Interventismo eccessivo. "Questa cosa mi fa incavolare, mi rompe le scatole leggere che sono un tuttologo troppo presente. Mettiamo in chiaro una cosa: De Laurentiis fa l'imprenditore, non il prenditore. L'imprenditore si interessa della propria impresa, vuole capire dove e come intervenire rapidamente. Quando scelgo di fare, faccio io e non faccio fare agli altri. Lascio spazio ai miei collaboratori, quando sento dire che ho una società spoglia mi chiedo di cosa? Meluso è una persona di tutto rispetto, e se fossi stato nei suoi panni vi avrei mandato a quel paese per tutte le cose che avete scritto su di lui. Micheli è adorabile e trova giocatori tutta farina del suo sacco. Avete detto che Lindstrom non poteva giocare come ala destra ma che era un trequartista: se gioca in più ruoli è un plus, ho fatto preparare delle schede con cui vengono bandite le fregnacce"

Mazzarri. "Al di là del fatto che i vari acquisti che ho voluto, uno ha segnato e uno gli ha fatto un assist, dov'è che è bravo Mazzarri? Ha l'umiltà di capire, quando gli ho detto che doveva ripetere il gioco di Spalletti, era un errore perchè quel gioco lì diventa prima o poi prevedibile per le altre squadre. Kvaratskhelia al centro è tutt'altra roba, quindi serve rinforzare centrocampo e difesa per non subire".
Mazzarri resta? "Un amico della famiglia ha capito che quando al quarto anno decise di andare all'Inter forse commise un errore di valutazione. Mi fa incazzare essere reputati di passaggio, io amo profondamente Napoli e vorrei lasciare Roma per vivere qui. Mazzarri è un amico di famiglia, lasciatelo lavorare: sarà quel che sarà. Ma vi pare che io adesso vi dica l'identikit di un nuovo allenatore? Ad aprile vedremo"

Il rinnovo di Kvaratskhelia. "Ho chiamato il clan Kvaratskhelia tre mesi fa, ci siamo riuniti nella nostra sala a Castel Volturno: gli ho scritto ciò che avrei voluto fare e come avrei voluto allungare il suo contratto. Mi hanno detto che stanno bene qui e che ne avremmo riparlato a fine campionato"

L'epurazione Champions di Zielinski. "Lo vedete il rendimento delle ultime dieci partite di Piotr? Non è che uno deve dare premialità a chi in estate mi dice 'presidente voglio restare', e poi gioca bene. Io ce l'ho a morte con il suo agente, quando ti offro tantissimi soldi, e lui non vuole farlo rimanere e ti va a vendere perchè ci deve guadagnare. A quel punto ho una diversa considerazione di te non come calciatore, perchè se non si allena e non ci mette la foga, ed io allenatore posso pensare che se questo ha paura di infortunarsi prima di firmare tutte le carte, io devo avere uno con il dubbio che si impegni o meno. E poi c'ho Traoré che ha un diritto di riscatto della Madonna, se non lo provo come faccio a capire se riscattarlo o meno? Ho dovuto fare un sacrificio con la morte nel cuore, ho provato a piazzare Demme ovunque: ci ha dato tanto, poi può avere delle minori capacità rispetto ad altri che giocano al suo posto, ma non dimenticatevi che con Gattuso ha giocato al posto di Lobotka. E con Ancelotti Lobotka ha preso il posto di un Demme infortunato. Diego è stato un soldato, chapeau""

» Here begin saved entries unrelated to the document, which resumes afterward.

@[simp] theorem setLink_pending (p : Port) (l : Link) : (s.setLink p l).pending = s.pending := rfl
@[simp] theorem setLink_tick (p : Port) (l : Link) : (s.setLink p l).tick = s.tick := rfl
@[simp] theorem setLink_periods (p : Port) (l : Link) : (s.setLink p l).periods = s.periods := rfl
@[simp] theorem setLink_inReset (p : Port) (l : Link) : (s.setLink p l).inReset = s.inReset := rfl
@[simp] theorem setLink_resetCause (p : Port) (l : Link) : (s.setLink p l).resetCause = s.resetCause := rfl
@[simp] theorem setLink_pins (p : Port) (l : Link) : (s.setLink p l).pins = s.pins := rfl
@[simp] theorem setLink_axes (p : Port) (l : Link) : (s.setLink p l).axes = s.axes := rfl
@[simp] theorem setLink_slots (p : Port) (l : Link) : (s.setLink p l).slots = s.slots := rfl
@[simp] theorem setLink_armLists (p : Port) (l : Link) : (s.setLink p l).armLists = s.armLists := rfl
@[simp] theorem setLink_held (p : Port) (l : Link) : (s.setLink p l).held = s.held := rfl
@[simp] theorem setLink_tableEpoch (p : Port) (l : Link) : (s.setLink p l).tableEpoch = s.tableEpoch := rfl
@[simp] theorem setLink_tableIn (p : Port) (l : Link) : (s.setLink p l).tableIn = s.tableIn := rfl
@[simp] theorem setLink_lines (p : Port) (l : Link) : (s.setLink p l).lines = s.lines := rfl
@[simp] theorem setLink_notes (p : Port) (l : Link) : (s.setLink p l).notes = s.notes := rfl
@[simp] theorem setLink_views (p : Port) (l : Link) : (s.setLink p l).views = s.views := rfl
@[simp] theorem setLink_sessions (p : Port) (l : Link) : (s.setLink p l).sessions = s.sessions := rfl
@[simp] theorem setLink_unreserved (p : Port) (l : Link) : (s.setLink p l).unreserved = s.unreserved := rfl
@[simp] theorem setLink_axisRights (p : Port) (l : Link) : (s.setLink p l).axisRights = s.axisRights := rfl
@[simp] theorem setLink_grant (p : Port) (l : Link) : (s.setLink p l).grant = s.grant := rfl
@[simp] theorem setLink_waiting (p : Port) (l : Link) : (s.setLink p l).waiting = s.waiting := rfl
@[simp] theorem setLink_lastServed (p : Port) (l : Link) : (s.setLink p l).lastServed = s.lastServed := rfl
@[simp] theorem setLink_axis (p : Port) (l : Link) (i : Axis) : (s.setLink p l).axis i = s.axis i := rfl
@[simp] theorem setLink_slot (p : Port) (l : Link) (i : SlotNo) : (s.setLink p l).slot i = s.slot i := rfl
@[simp] theorem setLink_armList (p : Port) (l : Link) (i : Axis) : (s.setLink p l).armList i = s.armList i := rfl
@[simp] theorem setLink_epochOf (p : Port) (l : Link) (i : Axis) : (s.setLink p l).epochOf i = s.epochOf i := rfl
@[simp] theorem setLink_inbox (p : Port) (l : Link) (i : Axis) : (s.setLink p l).inbox i = s.inbox i := rfl
@[simp] theorem setLink_line (p : Port) (l : Link) (i : LineNo) : (s.setLink p l).line i = s.line i := rfl
@[simp] theorem setLink_axisRight (p : Port) (l : Link) (i : Axis) : (s.setLink p l).axisRight i = s.axisRight i := rfl
@[simp] theorem setLink_note (p : Port) (l : Link) (i : Port) : (s.setLink p l).note i = s.note i := rfl
@[simp] theorem setLink_view (p : Port) (l : Link) (i : Port) : (s.setLink p l).view i = s.view i := rfl
@[simp] theorem setLink_session (p : Port) (l : Link) (i : Port) : (s.setLink p l).session i = s.session i := rfl
@[simp] theorem setLink_heldBy (p : Port) (l : Link) (i : Port) : (s.setLink p l).heldBy i = s.heldBy i := rfl

/-! ### setHeld -/

theorem setHeld_heldBy (p : Port) (k : Nat) (q : Port) : (s.setHeld p k).heldBy q = if q = p then k else s.heldBy q :=
  PerPort.get_set _ _ _ _

@[simp] theorem setHeld_heldBy_self (p : Port) (k : Nat) : (s.setHeld p k).heldBy p = k := by
  simp [setHeld_heldBy]

theorem setHeld_heldBy_ne (p : Port) (k : Nat) {q : Port} (h : q ≠ p) : (s.setHeld p k).heldBy q = s.heldBy q := by
  simp [setHeld_heldBy, h]

@[simp] theorem setHeld_pending (p : Port) (k : Nat) : (s.setHeld p k).pending = s.pending := rfl
@[simp] theorem setHeld_tick (p : Port) (k : Nat) : (s.setHeld p k).tick = s.tick := rfl
@[simp] theorem setHeld_periods (p : Port) (k : Nat) : (s.setHeld p k).periods = s.periods := rfl
@[simp] theorem setHeld_inReset (p : Port) (k : Nat) : (s.setHeld p k).inReset = s.inReset := rfl
@[simp] theorem setHeld_resetCause (p : Port) (k : Nat) : (s.setHeld p k).resetCause = s.resetCause := rfl
@[simp] theorem setHeld_pins (p : Port) (k : Nat) : (s.setHeld p k).pins = s.pins := rfl
@[simp] theorem setHeld_axes (p : Port) (k : Nat) : (s.setHeld p k).axes = s.axes := rfl
@[simp] theorem setHeld_slots (p : Port) (k : Nat) : (s.setHeld p k).slots = s.slots := rfl
@[simp] theorem setHeld_armLists (p : Port) (k : Nat) : (s.setHeld p k).armLists = s.armLists := rfl
@[simp] theorem setHeld_tableEpoch (p : Port) (k : Nat) : (s.setHeld p k).tableEpoch = s.tableEpoch := rfl
@[simp] theorem setHeld_tableIn (p : Port) (k : Nat) : (s.setHeld p k).tableIn = s.tableIn := rfl
@[simp] theorem setHeld_lines (p : Port) (k : Nat) : (s.setHeld p k).lines = s.lines := rfl
@[simp] theorem setHeld_notes (p : Port) (k : Nat) : (s.setHeld p k).notes = s.notes := rfl
@[simp] theorem setHeld_views (p : Port) (k : Nat) : (s.setHeld p k).views = s.views := rfl
@[simp] theorem setHeld_sessions (p : Port) (k : Nat) : (s.setHeld p k).sessions = s.sessions := rfl
@[simp] theorem setHeld_unreserved (p : Port) (k : Nat) : (s.setHeld p k).unreserved = s.unreserved := rfl
@[simp] theorem setHeld_axisRights (p : Port) (k : Nat) : (s.setHeld p k).axisRights = s.axisRights := rfl
@[simp] theorem setHeld_links (p : Port) (k : Nat) : (s.setHeld p k).links = s.links := rfl
@[simp] theorem setHeld_grant (p : Port) (k : Nat) : (s.setHeld p k).grant = s.grant := rfl
@[simp] theorem setHeld_waiting (p : Port) (k : Nat) : (s.setHeld p k).waiting = s.waiting := rfl
@[simp] theorem setHeld_lastServed (p : Port) (k : Nat) : (s.setHeld p k).lastServed = s.lastServed := rfl
@[simp] theorem setHeld_axis (p : Port) (k : Nat) (i : Axis) : (s.setHeld p k).axis i = s.axis i := rfl
@[simp] theorem setHeld_slot (p : Port) (k : Nat) (i : SlotNo) : (s.setHeld p k).slot i = s.slot i := rfl
@[simp] theorem setHeld_armList (p : Port) (k : Nat) (i : Axis) : (s.setHeld p k).armList i = s.armList i := rfl
@[simp] theorem setHeld_epochOf (p : Port) (k : Nat) (i : Axis) : (s.setHeld p k).epochOf i = s.epochOf i := rfl
@[simp] theorem setHeld_inbox (p : Port) (k : Nat) (i : Axis) : (s.setHeld p k).inbox i = s.inbox i := rfl
@[simp] theorem setHeld_line (p : Port) (k : Nat) (i : LineNo) : (s.setHeld p k).line i = s.line i := rfl
@[simp] theorem setHeld_axisRight (p : Port) (k : Nat) (i : Axis) : (s.setHeld p k).axisRight i = s.axisRight i := rfl
@[simp] theorem setHeld_note (p : Port) (k : Nat) (i : Port) : (s.setHeld p k).note i = s.note i := rfl
@[simp] theorem setHeld_view (p : Port) (k : Nat) (i : Port) : (s.setHeld p k).view i = s.view i := rfl
@[simp] theorem setHeld_session (p : Port) (k : Nat) (i : Port) : (s.setHeld p k).session i = s.session i := rfl
@[simp] theorem setHeld_link (p : Port) (k : Nat) (i : Port) : (s.setHeld p k).link i = s.link i := rfl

La Superlega. "Io non mi sono mai pronunciato a favore della Superlega, ma battuto per la democraticità e la libertà del mercato. Il monopolio della FIFA dovrebbe far incazzare, se ragionaste col fatto che tutto ciò che dice la Federcalcio, che prende soldi dalla UEFA di Ceferin. Se Boban va via, tutto ciò la dice lunga. Siamo sotto gli altri. Quando ho incontrato Florentino Perez in clinica ad Alicante per dimagrire, gli ho detto che aveva avuto il merito di far partire l'elemento scatenante: il problema era che non si poteva andare avanti istituzionalmente, non si può fare con le votazioni, col fatto che l'Italia vale come San Marino. Un mare di cose sbagliate. Quando ragioni come monopolio, sei antidemocratico. Perez dalla Corte Europea ha avuto la soluzione a tutti i problemi, ci possono essere altre competizioni e se ne parla di una con 5 miliardi di entrate e che possa arrivare a 100 miliardi di entrate. Sarebbe una rivoluzione".Lega A come la Premier. "Io lo dico da 10 anni, quello che non capisco è perchè una volta che s'è creato qualcosa in Europa serve che duri sine die. L'Inghilterra è l'unica che fattura certe cifre, che permette a bambini e famiglie grazie alle leggi Thatcher e seguito di andare allo stadio. Qui i tifosi sono voti, i politici non vogliono negargli la frequentazione dello stadio affinchè possano fare ciò che vogliono e dire Napoli o Milan 'siamo noi'. Io sono d'accordo ad un Premier League italiana, cancelliamo la legge Melandri che ha rovinato il calcio. Avete visto che dal 2016 in Germania non esiste il divieto di poter vedere ad una sola piattaforma il campionato, da noi sì e siamo costretti a creare bandi ad uso e consumo di un minore introito per le società. Abbiamo svenduto per i prossimi 5 anni il campionato italiano a DAZN e Sky".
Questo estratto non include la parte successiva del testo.